When identifying a user (say, looking them up in a database, or deciding what permissions they have), it's critical to use information that will remain constant and unique across time. Legacy applications sometimes use field like the email address, a phone number or username. All of these can change over time, and can also be reused over time - when an employee changes their name, or an employee is given an email address that matches that of a previous, no longer present employee). Thus, it is critical that your application not use human-readable data to identify a user - human readable generally means someone will read it, and want to change it.

To correctly store information per-user, use the sub claim provided by the OIDC standard. The sub claim is "pair-wise" - it is unique based on a combination of the token recipient and the Client ID. Thus, two apps that request ID tokens for a given user will receive different sub claims for that user.

Forcing the user to enter their password

login.emddigital.com will try to maintain the user session to improve the user experience and log the user in automatically. This might not be the desired behavior if the application requires the user to re-authenticate on each log in or if the application wants to allow the user to change their identity. To enable this, the identity provider supports the prompt parameter. Add the prompt=login option to the query string to the /authorize endpoint.

```
GET /oauth2/authorize?
        scope=openid+email
    &response_type=code
    &client_id={CLIENT_ID}
    &redirect_uri=https://example.com/idpresponse
    &code_challenge_method=S256
    &code_challenge={CHALLENGE}
    &prompt=login
```

Errors

invalid_request

The request is missing a required parameter, includes an invalid parameter value, includes a parameter more than once, or is otherwise malformed. This error code has the following error descriptions:

  • content_type The content type of the request is not valid, must be application/x-www-form-urlencoded.

  • tenant_blocked The user trying to log in has been assigned a different tenant which is provided as the tenant id in the context response key. This occurs in cases where the user is trying to use a social login provider while their email address is set up to use a organization SSO IdP.
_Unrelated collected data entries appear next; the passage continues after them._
/-- The two bits of CAUSE are the code of a cause exactly when CAUSE is that cause (R25). -/
theorem State.statusByte_cause_iff (s : State) (c : Cause) :
    s.statusByte.extractLsb' 2 2 = c.code ↔ s.cause = c := by
  rw [State.statusByte_cause, Cause.code_inj]

/-- EVPEND is 1 exactly when an event is pending (R27). -/
theorem State.statusByte_evpend_iff (s : State) : s.statusByte.getLsbD 5 = true ↔ s.evbits ≠ 0 := by
  rw [State.statusByte_evpend, State.evpend, bne_iff_ne]

/-- Settles O24: the read returns the byte of STATUS, field by field. -/
theorem statusReadComposesTheFields : Obligations.StatusReadComposesTheFields := by
  refine ⟨RoundTrip.rdStatus 0 _ rfl, fun s _ => ⟨s.statusByte, rfl, ?_⟩⟩
  obtain ⟨hdone, hbusy, hnack⟩ := s.statusByte_bits
  exact ⟨hdone, hbusy, s.statusByte_cause_iff .none, s.statusByte_cause_iff .stop, s.statusByte_cause_iff .nack, hnack,
    s.statusByte_evpend_iff, s.statusByte_high⟩

end Sys2Proof.Machine
end

section
/-! The host harness (44_host_harness.md): the statement the host executes (R200, R214, R215), the statements that make
an access (R204 to R206), the statements on harness registers (R203, R207, R208, R213) and the branches (R209 to
R212). -/

namespace Sys2Proof.Machine

variable {s t : State}

/-! ## The statements that make an access (R204 to R206) -/

/-- An access changes no harness register. -/
theorem AccessNext.h_eq (h : AccessNext s t) : t.h = s.h := by cases h <;> rfl

/-- An access that writes no command and is not at a reserved offset completes, in every state (R81, R84). -/
theorem exec_decodeFields_completes {c : BitVec 5} (v : Byte) (s : State) (hctrl : c ≠ 0x10#5)
    (hoff : c.setWidth 4 ≤ 0xD#4) : ∃ t, exec (decodeFields c v) s = .next t := by
  unfold decodeFields
  split
  case h_17 => exact absurd rfl hctrl
  case h_15 | h_16 | h_31 => exact absurd hoff (by decide)
  case h_32 =>
    -- the last row, left for 0x1F alone: offset 0xF
    exfalso
    simp only [imp_false] at *
    bv_omega
  all_goals exact ⟨_, rfl⟩

/-- Such an access leaves the harness registers and `hpc` as they were. -/
theorem performAccess_completes {c : BitVec 5} (v : Byte) (s : State) (hctrl : c ≠ 0x10#5)
    (hoff : c.setWidth 4 ≤ 0xD#4) :
    ∃ t, performAccess (decodeWord (accessWord c v)) s = .next t ∧ t.h = s.h ∧ t.hpc = s.hpc := by
  have hi : (decodeWord (accessWord c v)).isAccess = true := decodeWord_isAccess _
  obtain ⟨t, e⟩ := exec_decodeFields_completes v s hctrl hoff
  rw [← decodeWord_accessWord, ← performAccess_eq_exec s hi] at e
  have hn : AccessNext s t := performAccess_cases hi e
  obtain ⟨-, -, hpc⟩ := hn.program
  exact ⟨t, e, hn.h_eq, hpc⟩

theorem exec_harnessWr (off : Offset) (v : Byte) (s : State) :
    exec (.harnessWr off v) s = afterAccess (exec (decodeWord (writeWord off v)) s) State.advance := by
  rw [← hostWrite_eq_exec]
  rfl

theorem exec_harnessRd (n : HReg) (off : Offset) (s : State) : exec (.harnessRd n off) s =
    afterAccess (exec (decodeWord (readWord off 0x00)) s) fun t => (t.setH n t.rdata).advance := by
  rw [← hostRead_eq_exec]
  rfl

theorem exec_harnessWr_completes {off : Offset} (v : Byte) (s : State) (h1 : 1 ≤ off) (hD : off ≤ 0xD) :
    ∃ t, exec (.harnessWr off v) s = .next t ∧ t.hpc = s.hpc + 1 ∧ t.h = s.h := by
  have hctrl : 1#1 ++ off ≠ 0x10#5 := by revert off; decide
  have hoff : (1#1 ++ off).setWidth 4 ≤ 0xD#4 := by revert off; decide
  obtain ⟨u, e, hh, hpc⟩ := performAccess_completes v s hctrl hoff
  exact ⟨u.advance, congrArg (afterAccess · State.advance) e, congrArg (· + 1) hpc, hh⟩

theorem exec_harnessRd_completes (n : HReg) {off : Offset} (s : State) (hD : off ≤ 0xD) :
    ∃ t, exec (.harnessRd n off) s = .next t ∧ t.hpc = s.hpc + 1 ∧ t.h = s.h.set n t.rdata := by
  have hctrl : 0#1 ++ off ≠ 0x10#5 := by revert off; decide
  have hoff : (0#1 ++ off).setWidth 4 ≤ 0xD#4 := by revert off; decide
  obtain ⟨u, e, hh, hpc⟩ := performAccess_completes 0x00 s hctrl hoff
  refine ⟨(u.setH n u.rdata).advance, ?_, congrArg (· + 1) hpc, congrArg (·.set n u.rdata) hh⟩
  exact congrArg (afterAccess · fun t => (t.setH n t.rdata).advance) e

/-- Settles O44: `wr` is the write access, then the advance; `wrr` is `wr` of the register's byte. -/
theorem writeStatementsMakeTheAccess : Obligations.WriteStatementsMakeTheAccess := by
  refine fun s off v n => ⟨fun t e => ?_, fun f e => ?_, rfl, exec_harnessWr_completes v s,
    exec_harnessWr_completes s.h[n] s⟩
  all_goals rw [exec_harnessWr, writeWord, e]
  all_goals rfl
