-- ==== Sys2Proof/Syntax.lean ====
section
/-!
DEFINITION. Syntax.lean: the steps of the machine, one constructor per row of spec/opcode_table.json. The rows
with an encoding are the 64-bit instructions of the groups (R212 to R214) and the 32-bit instructions of the sluice
engines (R156); the other rows are steps that an engine, a scheduler, firmware, the outside world or the host makes.
-/
namespace Sys2Proof
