/-- `fsub`: a NaN keeps its kind under the change of sign. -/
def FpFmt.fsub (F : FpFmt) (md : Mode) (a b : Fv) : Nat × FpFlags := F.fadd md a b.flip

/-- `fma`, with one rounding. -/
def FpFmt.fma (F : FpFmt) (md : Mode) (a b c : Fv) : Nat × FpFlags :=
  let nan := a.isNan || b.isNan || c.isNan
  let sig := a.isSig || b.isSig || c.isSig
  if a.isNan || b.isNan then F.nanOf sig
  else match a.times b with
    | none => F.nanOf true
    | some p => if nan then F.nanOf sig else F.sum md p c

def FpFmt.fmul (F : FpFmt) (md : Mode) (a b : Fv) : Nat × FpFlags :=
  if a.isNan || b.isNan then F.nanOf (a.isSig || b.isSig)
  else match a.times b with
    | none => F.nanOf true
    | some (.fin n m e) => if m = 0 then (F.zero n, 0) else F.fitMag md n m e false
    | some (.inf n) => (F.infinity n, 0)
    | some (.nan _) => F.nanOf true

/-- a < b in the order of numbers, zeros equal; neither is NaN. -/
def Fv.lt (a b : Fv) : Bool :=
  match a, b with
  | .inf n, .inf k => n && !k
  | .inf n, _ => n
  | _, .inf k => !k
  | _, _ => a.dy.lt b.dy

def Fv.eq (a b : Fv) : Bool := !a.lt b && !b.lt a

/-- A value that has a pattern in F, as that pattern. -/
def FpFmt.pattern (F : FpFmt) (x : Fv) : Nat :=
  match x with
  | .nan _ => F.canon
  | .inf n => F.infinity n
  | .fin n m e => if m = 0 then F.zero n else (F.fitMag .rn n m e false).1

/-- `fmin` and `fmax` (R254). -/
def FpFmt.fminmax (F : FpFmt) (max : Bool) (a b : Fv) : Nat × FpFlags :=
  let nv := flagIf (a.isSig || b.isSig) flagNV
  if a.isNan && b.isNan then (F.canon, nv)
  else if a.isNan then (F.pattern b, nv)
  else if b.isNan then (F.pattern a, nv)
  else
    let aLess := a.lt b || (a.eq b && a.neg && !b.neg)
    (F.pattern (if aLess != max then a else b), nv)

/-- A comparison of floating-point values under a condition (R218, R243): its truth and its flags. -/
def fvCompare (cc : Cond) (a b : Fv) : Bool × FpFlags :=
  let un := a.isNan || b.isNan
  let sig := a.isSig || b.isSig
  let lt := !un && a.lt b
  let gt := !un && b.lt a
  let eq := !un && !lt && !gt
  match cc with
  | .eq => (eq, flagIf sig flagNV)
  | .ne => (lt || gt, flagIf sig flagNV)
  | .lt => (lt, flagIf un flagNV)
  | .le => (lt || eq, flagIf un flagNV)
  | .gt => (gt, flagIf un flagNV)
  | .ge => (gt || eq, flagIf un flagNV)
  | .num => (!un, flagIf sig flagNV)
  | .nan => (un, flagIf sig flagNV)
  | .equ => (un || eq, flagIf sig flagNV)
  | .neu => (un || !eq, flagIf sig flagNV)
  | .ltu => (un || lt, flagIf sig flagNV)
  | .leu => (un || lt || eq, flagIf sig flagNV)
  | .gtu => (un || gt, flagIf sig flagNV)
  | .geu => (un || gt || eq, flagIf sig flagNV)

/-- Integer square root, bit by bit from `k`. -/
def isqrtFrom : Nat → Nat → Nat → Nat
  | 0, _, r => r
  | k + 1, n, r =>
      let t := r + 2 ^ k
      isqrtFrom k n (if t * t ≤ n then t else r)

def isqrt (n : Nat) : Nat := isqrtFrom (bitLen n / 2 + 1) n 0

/-- `fsqrt` (R257). -/
def fsqrtOf (md : Mode) (a : Fv) : Nat × FpFlags :=
  match a with
  | .nan s => fp32.nanOf s
  | .inf n => if n then fp32.nanOf true else (fp32.infinity false, 0)
  | .fin n m e =>
      if m = 0 then (fp32.zero n, 0)
      else if n then fp32.nanOf true
      else
        let sh : Nat := if (e % 2 == 0) then 64 else 65
        let x := m * 2 ^ sh
        let r := isqrt x
        fp32.fitMag md false r ((e - sh) / 2) (r * r != x)

/-- `frnd` (R257). -/
def FpFmt.frnd (F : FpFmt) (md : Mode) (a : Fv) : Nat × FpFlags :=
  match a with
  | .nan s => F.nanOf s
  | .inf n => (F.infinity n, 0)
  | .fin n m e =>
      let r := cutAt md n m e false 0
      (F.pattern (.fin n r.1 0), 0)

/-- `fclass` (R257). -/
def fclassOf (x : Word) : Word :=
  match fp32.value x.toNat with
  | .nan s => if s then 0x100 else 0x200
  | .inf n => if n then 1 else 0x80
  | .fin n m e =>
      if m = 0 then (if n then 8 else 0x10)
      else if e = fp32.low ∧ m < 2 ^ 23 then (if n then 4 else 0x20)
      else if n then 2 else 0x40

/-- `fscale` (R93). -/
def fscaleOf (md : Mode) (a : Fv) (n : Int) : Nat × FpFlags :=
  match a with
  | .nan s => fp32.nanOf s
  | .inf k => (fp32.infinity k, 0)
  | .fin k m e =>
      if m = 0 then (fp32.zero k, 0)
      else if e + n > 200 then fp32.fitMag md k 1 200 false
      else if e + n < -400 then fp32.fitMag md k 1 (-400) false
      else fp32.fitMag md k m (e + n) false

/-- `fexpo` (R93). -/
def fexpoOf (a : Fv) : Word × FpFlags :=
  match a with
  | .nan s => (0x7fffffff, flagIf s flagNV)
  | .inf _ => (0x7fffffff, 0)
  | .fin _ m e => if m = 0 then (0x80000000, flagDZ) else (BitVec.ofInt 32 ((bitLen m : Int) - 1 + e), 0)

/-! ### Seeds (R91) -/

/-- A magnitude truncated to 12 significant bits. -/
def seed12 (neg : Bool) (q : Nat) (e : Int) : Nat × FpFlags :=
  let s := bitLen q - 12
  let t := q / 2 ^ s
  let r := fp32.roundMag .rz neg t (e + s) false
  if r.1 > fp32.top then (fp32.signed neg 0x7f7ff000, flagOF) else (fp32.signed neg r.1, 0)

def frcpOf (a : Fv) : Nat × FpFlags :=
  match a with
  | .nan s => fp32.nanOf s
  | .inf n => (fp32.zero n, 0)
  | .fin n m e =>
      if m = 0 then (fp32.infinity n, flagDZ)
      else
        let k := bitLen m + 20
        seed12 n (2 ^ k / m) (-(k : Int) - e)

def frsqOf (a : Fv) : Nat × FpFlags :=
  match a with
  | .nan s => fp32.nanOf s
  | .inf n => if n then fp32.nanOf true else (fp32.zero false, 0)
  | .fin n m e =>
      if m = 0 then (fp32.infinity n, flagDZ)
      else if n then fp32.nanOf true
      else
        let odd := e % 2 != 0
        let m := if odd then 2 * m else m
        let e := if odd then e - 1 else e
        seed12 false (isqrt (2 ^ 80 / m)) (-40 - e / 2)

/-! ### Special functions (R92)

Each is computed in fixed point far below the last place, cut toward zero, and moved by a free amount that keeps it
within 2 units in the last place of the exact result. -/

/-- Fraction bits of the fixed-point arithmetic. -/
def fixBits : Nat := 400
/-- π × 2^512 and ln 2 × 2^512. -/
def piFix : Nat :=
  0x3243f6a8885a308d313198a2e03707344a4093822299f31d0082efa98ec4e6c89452821e638d01377be5466cf34e90c6cc0ac29b7c97c50dd3f84d5b5b5470917
def ln2Fix : Nat :=
  0xb17217f7d1cf79abc9e3b39803f2f6af40f343267298b62d8a0d175b8baafa2be7b876206debac98559552fb4afa1b10ed2eae35c138214427573b291169b825

/-- Σ x^k ÷ k! over k = i, i + 2, … with alternating signs when `alt`, or over every k: the term t is carried. -/
def expSeries : Nat → Nat → Int → Int → Int → Int
  | 0, _, _, _, acc => acc
  | n + 1, k, x, t, acc => expSeries n (k + 1) x (t * x / (2 ^ fixBits : Int) / ((k : Int) + 1)) (acc + t)

/-- sin or cos of a fixed-point argument by its series, from term t of degree k. -/
def trigSeries : Nat → Nat → Int → Int → Int → Int
  | 0, _, _, _, acc => acc
  | n + 1, k, x2, t, acc =>
      trigSeries n (k + 2) x2 (-(t * x2 / (2 ^ fixBits : Int) / (((k : Int) + 1) * ((k : Int) + 2)))) (acc + t)

/-- 2 × artanh(z) in fixed point. -/
def logSeries : Nat → Nat → Int → Int → Int → Int
  | 0, _, _, _, acc => 2 * acc
  | n + 1, k, z2, t, acc => logSeries n (k + 2) z2 (t * z2 / (2 ^ fixBits : Int)) (acc + t / (k : Int))

/-- The exponent of the unit in the last place of an FP32 magnitude. -/
def unitExp (p : Nat) : Int := ((max (p / 2 ^ 23) 1 : Nat) : Int) - 150

/-- The FP32 magnitude `p` is within 2 units in the last place of m × 2^e, whose magnitude cut toward zero is `t` (R92). -/
def nearExact (t m : Nat) (e : Int) (p : Nat) : Bool :=
  let lo := min e (min (unitExp t) (unitExp p))
  let x := m * 2 ^ (e - lo).toNat
  let y := (if p < 2 ^ 23 then p else p % 2 ^ 23 + 2 ^ 23) * 2 ^ (unitExp p - lo).toNat
  decide (max x y - min x y ≤ 2 * 2 ^ (unitExp t - lo).toNat)

/-- A result that is not exact: the magnitude cut toward zero, moved by the free amount where that leaves it within R92's
bound, with the flags that fit raises for it (notes/assumptions/9.md). `x` is the source. -/
def freeResult (op : Nat) (x : Word) (neg : Bool) (m : Nat) (e : Int) : Nat × FpFlags :=
  let t := (fp32.roundMag .rz neg m e true).1
  let q := t + Config.freeUlp op x % 8 - 4
  let p := if nearExact t m e q then q else t
  if p > fp32.top then (fp32.infinity neg, flagOF ||| flagNX)
  else (fp32.signed neg p, flagNX ||| flagIf (decide (p < 2 ^ 23) && p != 0) flagUF)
  • redirect_uri The provided redirect_uri parameter is missing or not registered with the client ID.

  • code The code parameter is either missing, expired or already used in a previous request.

  • code_verifier The code_verifier parameter is missing, its checksum does not match the previously provided code challenge or does not have sufficient entropy (must be at least 8 bytes long).

invalid_client

Client authentication failed (e.g., unknown client, no client authentication included, or unsupported authentication method).

invalid_grant

The provided authorization grant (e.g., authorization code, resource owner credentials) or refresh token is invalid, expired, revoked, does not match the redirection URI used in the authorization request, or was issued to another client.

unauthorized_client

The authenticated client is not authorized to use this authorization grant type.

unsupported_grant_type

The authorization grant type is not supported by the authorization server.

access_denied

The resource owner or authorization server denied the request.

unsupported_response_type

The authorization server does not support obtaining an authorization code using this method.

invalid_scope

The requested scope is invalid, unknown, or malformed.

server_error

The authorization server encountered an unexpected condition that prevented it from fulfilling the request. (This error code is needed because a 500 Internal Server Error HTTP status code cannot be returned to the client via an HTTP redirect.)

temporarily_unavailable

The authorization server is currently unable to handle the request due to a temporary overloading or maintenance of the server. (This error code is needed because a 503 Service Unavailable HTTP status code cannot be returned to the client via an HTTP redirect.)